▸ AIM OF THE TASK
From the entries below, return every line that includes the word "saveReq".

┌─ RECORDS FOR THE TASK

-- ==== Sys2Proof/Tests/Slice0.lean ====
section
/-! SUPPORT. Tests of one step or one function each, with the expected results of `95_test_vectors.md` (its
vector ids are in the comments) or worked by hand from the rule named; then, for every obligation with
hypotheses, a theorem with a concrete state and operands that meet them. -/

namespace Sys2Proof.Tests

-- One theorem at a time: together the kernel checks of this file would each hold a thread.
set_option Elab.async false

open Sys2Proof Sys2Proof.Machine

/-! ## Helpers -/

/-- The axis registers in the order of their numbers, as the vectors write them. -/
def axes (power mode temp fanV fanH fanSpeed highPower longFan roomClean area : Byte) : Axes :=
  { power, mode, temp, fanV, fanH, fanSpeed, highPower, longFan, roomClean, area }

/-- An instance of vendor `v` with axes `S`, both buffers invalid. -/
def held (v : Vendor) (S : Axes) : State :=
  { State.reset with block := { Block.reset with app := some { vendor := v, ax := S } } }

/-- The state of V-A1, V-B1, V-C1: ON, COOL, 21, the rest at the sentinel. -/
def cool21 : Axes := axes 1 3 21 0 0 0 0 0 0 0

/-- `held v S` with the frames of its own encoding in the frame buffer. -/
def framed (v : Vendor) (S : Axes) (fs : List Frame) : State :=
  { State.reset with block := { (held v S).block with frames := some fs } }

/-- `s` with one input pending. -/
def given (s : State) (x : Input) : State := { s with port := { s.port with pending := [x] } }

/-- TESTCFG-F: TESTCFG with one change. -/
def testCfgF : Config :=
  { Config.testCfg with cFan1 := fun S => if S.fanSpeed = 5 then 0xF8 else Config.testCfg.cFan1 S }

/-- TESTCFG, well-formed. -/
def testWf : WfConfig := { val := Config.testCfg, wf := Config.testCfg_wf }

/-- TESTCFG-F, well-formed: no constraint reads `C_FAN1`. -/
def testWfF : WfConfig where
  val := testCfgF
  wf :=
    { Config.testCfg_wf with
      b_tmark := fun S h => Config.testCfg_wf.b_tmark S ⟨h.dom, h.minTemp, h.maxTemp⟩ }

/-- The response of a command under TESTCFG. -/
def answer (i : Instr) (s : State) : Option Response := (runCmd testWf i s).port.resp

/-- `(OKAY, d)`. -/
def ok (d : Word) : Option Response := some { code := .okay, data := d }

/-- `(e, 0)`. -/
def err (e : Err) : Option Response := some { code := .err e, data := 0 }

/-! ## WellFormed: an ill-formed term for each check -/

theorem test_set_axis10_refused : (Instr.set 10 1).wellFormed = false := by decide
theorem test_get_axis10_refused : (Instr.get 10).wellFormed = false := by decide
theorem test_capq_axis15_refused : (Instr.capq 15 0).wellFormed = false := by decide
theorem test_info_selector6_refused : (Instr.info 6).wellFormed = false := by decide

/-! ## Decode: one word of each constructor, written from its pattern in R87 or R89 -/

-- 0000 0000 00000000 0000000000000000
theorem test_decode_nop : decode 0b00000000000000000000000000000000 = .ok .nop := by decide
-- 0001 0000 00000000 00000000vvvvvvvv, v = 00000011
theorem test_decode_init : decode 0b00010000000000000000000000000011 = .ok (.init 3) := by decide
-- 0010 aaaa 00000000 00000000vvvvvvvv, a = 0010, v = 00010101
theorem test_decode_set : decode 0b00100010000000000000000000010101 = .ok (.set 2 21) := by decide
-- 0011 aaaa 00000000 0000000000000000, a = 1001
theorem test_decode_get : decode 0b00111001000000000000000000000000 = .ok (.get 9) := by decide
-- 0100 aaaa 00000000 00000000cccccccc, a = 0001, c = 00000011
theorem test_decode_capq : decode 0b01000001000000000000000000000011 = .ok (.capq 1 3) := by decide
-- 0101 ssss 00000000 0000000000000000, s = 0101
theorem test_decode_info : decode 0b01010101000000000000000000000000 = .ok (.info 5) := by decide
-- 0110 0000 00000000 0000000000000000
theorem test_decode_enc : decode 0b01100000000000000000000000000000 = .ok .enc := by decide
-- 0111 0000 00000000 0000000000000000
theorem test_decode_asm : decode 0b01110000000000000000000000000000 = .ok .asm := by decide
-- 1000 000f 00000000 0000000000000000, f = 1
theorem test_decode_flen : decode 0b10000001000000000000000000000000 = .ok (.flen 1) := by decide
-- 1001 000f 00000000 iiiiiiiiiiiiiiii, f = 1, i = 0000000010011111
theorem test_decode_rdbit : decode 0b10010001000000000000000010011111 = .ok (.rdbit 1 159) := by decide
-- 1010 0000 00000000 0000000000000000
theorem test_decode_wlen : decode 0b10100000000000000000000000000000 = .ok .wlen := by decide
-- 1011 0000 00000000 iiiiiiiiiiiiiiii, i = 0000000100101010
theorem test_decode_rdpulse : decode 0b10110000000000000000000100101010 = .ok (.rdpulse 298) := by decide
-- 1100 0000 00000000 00000000xxxxxxxx, x = 00111001
theorem test_decode_rev8 : decode 0b11000000000000000000000000111001 = .ok (.engRev8 0x39) := by decide
-- 1100 0001 00000000 00000000xxxxxxxx, x = 00111001
theorem test_decode_cpl8 : decode 0b11000001000000000000000000111001 = .ok (.engCpl8 0x39) := by decide
-- 1100 0010 00000000 000000000000xxxx, x = 1011
theorem test_decode_cpl4 : decode 0b11000010000000000000000000001011 = .ok (.engCpl4 0xB) := by decide
-- 1100 0011 00000000 000000000000xxxx, x = 1011
theorem test_decode_nibp : decode 0b11000011000000000000000000001011 = .ok (.engNibp 0xB) := by decide
-- 1100 0100 00000000 yyyyyyyyxxxxxxxx, y = 00111001, x = 00101010
theorem test_decode_add8 : decode 0b11000100000000000011100100101010 = .ok (.engAdd8 0x39 0x2A) := by decide
-- 1100 0101 00000000 00000000xxxxxxxx, x = 00010101
theorem test_decode_tlutd : decode 0b11000101000000000000000000010101 = .ok (.engTlutd 21) := by decide
-- 1100 0110 00000000 00000000xxxxxxxx, x = 00010101
theorem test_decode_tnibb : decode 0b11000110000000000000000000010101 = .ok (.engTnibb 21) := by decide
-- 1100 0111 00000000 yyyyyyyyxxxxxxxx, y = 00000011, x = 11001000
theorem test_decode_tcodea : decode 0b11000111000000000000001111001000 = .ok (.engTcodea 3 200) := by decide
-- 1100 1000 00000000 00000000xxxxxxxx, x = 00100000
theorem test_decode_tfldb : decode 0b11001000000000000000000000100000 = .ok (.engTfldb 32) := by decide

-- V-I2 to V-I8: the words of R93, with the clause that rejects each.
theorem test_illegal_z : decode 0x00010000 = .error .zField := by decide
theorem test_illegal_unused_a : decode 0x01000000 = .error .unusedField := by decide
theorem test_illegal_unused_lo : decode 0x00000001 = .error .unusedField := by decide
theorem test_illegal_opcodes :
    decode 0xD0000000 = .error .reservedOpcode ∧ decode 0xE0000000 = .error .reservedOpcode ∧
    decode 0xFF00FFFF = .error .reservedOpcode := by decide
theorem test_illegal_axes :
    decode 0x3A000000 = .error .noSuchAxis ∧ decode 0x2F000001 = .error .noSuchAxis ∧
    decode 0x4A000000 = .error .noSuchAxis := by decide
theorem test_illegal_selector : decode 0x56000000 = .error .noSuchSelector := by decide
theorem test_illegal_frames :
    decode 0x82000000 = .error .noSuchFrame ∧ decode 0x92000000 = .error .noSuchFrame := by decide
theorem test_illegal_eng :
    decode 0xC9000000 = .error .reservedSubOpcode ∧ decode 0xC200001B = .error .unusedField ∧
    decode 0xC0000101 = .error .unusedField := by decide
theorem test_illegal_init_hi : decode 0x10000100 = .error .unusedField := by decide

/-! ## Fetch -/

-- V-I1, V-I9, V-I12: one step from reset on a word the host gives.
theorem test_table_word : decodeTableWord 32 0x3C000000 = none ∧ decodeTableWord 32 0x39000000 = some (.get 9) := by
  decide
theorem test_fetch_nop : step (State.reset.withFetchWord 32 0) =
    .next { State.reset with port := { State.reset.port with resp := ok 0 } } := rfl
theorem test_illegal_before_noinst : (stepWith testWf (given State.reset (.command 0x2C000009))).port.resp =
    err .illegal := by decide
theorem test_fetch_eng : (stepWith testWf (State.reset.withFetchWord 32 0xC0000039)).port.resp =
    ok 0x9C := by decide
theorem test_idle : stepWith testWf State.reset = State.reset := by decide
theorem test_reset_input :
    (stepWith testWf (given (held .A cool21) .reset)).block = Block.reset := by decide

/-! ## Commands, under TESTCFG -/

-- V-S1, V-S2: the sentinel of vendor D's mode is 1.
theorem test_init_D :
    (runCmd testWf (.init 3) State.reset).block.app =
      some { vendor := .D, ax := axes 0 1 25 0 0 0 0 0 0 0 } := by decide
-- V-S4: nothing changes.
theorem test_init_200 :
    runCmd testWf (.init 200) (held .A cool21) =
      { held .A cool21 with port := { pending := [], resp := err .model, saveReq := false } } := by decide
-- V-S6: 5 clamps to 18 with one `Save`.
theorem test_set_temp_5 :
    (runCmd testWf (.set 2 5) (held .A cool21)).block =
      { (held .A (axes 1 3 18 0 0 0 0 0 0 0)).block with trace := [.save] } := by decide
-- V-S9: a no-op although 0 is not in the domain.
theorem test_set_mode_0 :
    (runCmd testWf (.set 1 0) (held .D cool21)).block = (held .D cool21).block ∧
    answer (.set 1 0) (held .D cool21) = ok 3 := by decide
-- V-S13.
theorem test_get_temp : answer (.get 2) (held .A (axes 0 0 25 0 0 0 0 0 0 0)) = ok 25 := by decide
-- V-S19.
theorem test_get_noinst : answer (.get 2) State.reset = err .noinst := by decide
-- V-S15: code 1 is the aliased sentinel.
theorem test_capq_D_mode :
    answer (.capq 1 1) (held .D cool21) = ok 0 ∧ answer (.capq 1 2) (held .D cool21) = ok 1 := by decide
-- V-S17.
theorem test_capq_temp :
    answer (.capq 2 17) (held .A cool21) = ok 0 ∧ answer (.capq 2 32) (held .A cool21) = ok 1 := by decide
-- V-S18.
theorem test_info_C :
    answer (.info 0) (held .C cool21) = ok 2 ∧ answer (.info 1) (held .C cool21) = ok 16 ∧
    answer (.info 2) (held .C cool21) = ok 30 ∧ answer (.info 3) (held .C cool21) = ok 1 ∧
    answer (.info 4) (held .C cool21) = ok 1 ∧ answer (.info 5) (held .C cool21) = err .stale := by decide
-- V-X1.
theorem test_enc_A : answer .enc (held .A cool21) = ok 2 ∧
    (runCmd testWf .enc (held .A cool21)).block.frames.isSome = true := by decide +kernel
-- V-C6: TESTCFG-F aborts.
theorem test_enc_abort :
    runCmd testWfF .enc (held .C (axes 0 0 25 15 0 5 0 0 0 0)) =
      { block := { (held .C (axes 0 0 25 15 0 5 0 0 0 0)).block with fatal := true }
        port := { pending := [], resp := err .fatal, saveReq := false } } := by decide +kernel
-- V-W1, V-W2.
theorem test_asm_A : answer .asm (held .A cool21) = ok 647 := by decide +kernel
theorem test_asm_B : answer .asm (held .B cool21) = ok 227 := by decide +kernel
-- R255: `FLEN 1` of a vendor with one frame.
theorem test_flen :
    answer (.flen 0) (framed .B cool21 [[true, false]]) = ok 2 ∧
    answer (.flen 1) (framed .B cool21 [[true, false]]) = err .range := by decide
-- R256: the first bit, and the index equal to the length.
theorem test_rdbit :
    answer (.rdbit 0 0) (framed .B cool21 [[true, false]]) = ok 1 ∧
    answer (.rdbit 0 2) (framed .B cool21 [[true, false]]) = err .range := by decide
-- V-I10.
theorem test_rdbit_stale : answer (.rdbit 0 60000) (held .A cool21) = err .stale := by decide
-- R282, V-W6: after `ENC` alone.
theorem test_wlen_stale : answer .wlen (framed .B cool21 [[true]]) = err .stale := by decide
-- R283.
theorem test_rdpulse :
    answer (.rdpulse 2) { State.reset with block := { (held .B cool21).block with wave := some [7, 8, 9] } } = ok 9 ∧
    answer (.rdpulse 3) { State.reset with block := { (held .B cool21).block with wave := some [7, 8, 9] } } =
      err .range := by decide

/-! ## Engines -/

-- V-E1.
theorem test_rev8 : [0x00, 0xFF, 0x01, 0x80, 0x39, 0x2A, 0x63, 0x11, 0xDA, 0x27, 0x81, 0x5A].map rev8 =
    [0x00, 0xFF, 0x80, 0x01, 0x9C, 0x54, 0xC6, 0x88, 0x5B, 0xE4, 0x81, 0x5A] := by decide
-- V-E2.
theorem test_cpl8 : [0x00, 0xFF, 0x39, 0x01, 0xA5].map cpl8 = [0xFF, 0x00, 0xC6, 0xFE, 0x5A] := by decide
-- V-E3.
theorem test_cpl4 : [0x0, 0xF, 0xB, 0x6].map cpl4 = [0xF, 0x0, 0x4, 0x9] := by decide
-- V-E4.
theorem test_nibp : [0x0, 0xF, 0xB, 0x2, 0x3, 0x6, 0x8].map nibp =
    [0x0F, 0xF0, 0xB4, 0x2D, 0x3C, 0x69, 0x87] := by decide
-- V-E5.
theorem test_add8 : add8 0x39 0x2A = 0x63 ∧ add8 0xFF 0x01 = 0 ∧ add8 0x80 0x80 = 0 ∧ add8 0xFF 0xFF = 0xFE := by
  decide
-- V-E6.
theorem test_sum8 : sum8 [0, 0, 0x39, 0x2A] = 0x63 ∧ sum8 (List.replicate 16 0xFF) = 0xF0 ∧
    sum8 [0x11, 0xDA, 0x27] = 0x12 := by decide
-- V-E7.
theorem test_sum2 : sum2 0x30 0x05 = some 0x35 ∧ sum2 0xFF 0x00 = some 0xFF ∧ sum2 0xFF 0x01 = none ∧
    sum2 0x80 0x80 = none := by decide
-- V-E8.
theorem test_pack : pack [0x9C, 0x01] =
    [true, false, false, true, true, true, false, false, false, false, false, false, false, false, false, true] := by
  decide
-- V-E9.
theorem test_tlutd : [16, 17, 18, 21, 25, 30, 0, 255].map (tlutD Config.testCfg) =
    [0, 0, 1, 6, 0xC, 0xB, 0, 0] := by decide
-- V-E10.
theorem test_tnibb : [16, 21, 25, 32].map (tnibB Config.testCfg) = [0xF, 0xA, 0x6, 0xF] := by decide
-- V-E11.
theorem test_tcodea : [(3, 21), (3, 18), (3, 32), (1, 25), (2, 21), (5, 30), (0, 21), (3, 200)].map
    (fun q => tcodeA Config.testCfg q.1 q.2) = [0x2A, 0x24, 0x40, 0x32, 0xC0, 0x32, 0x00, 0x90] := by decide
-- V-E12.
theorem test_tfldb : [16, 21, 31, 32].map (tfieldB Config.testCfg) = [0x0F, 0x0A, 0x00, 0x3F] := by decide

/-! ## Encoders, under TESTCFG: the transmitted bytes of the vectors -/

/-- `n` bytes of zero. -/
def zeros (n : Nat) : List Byte := List.replicate n 0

└─

▸ EXERCISE RESPONSE
      { held .A cool21 with port := { pending := [], resp := err .model, saveReq := false } } := by decide
        port := { pending := [], resp := err .fatal, saveReq := false } } := by decide +kernel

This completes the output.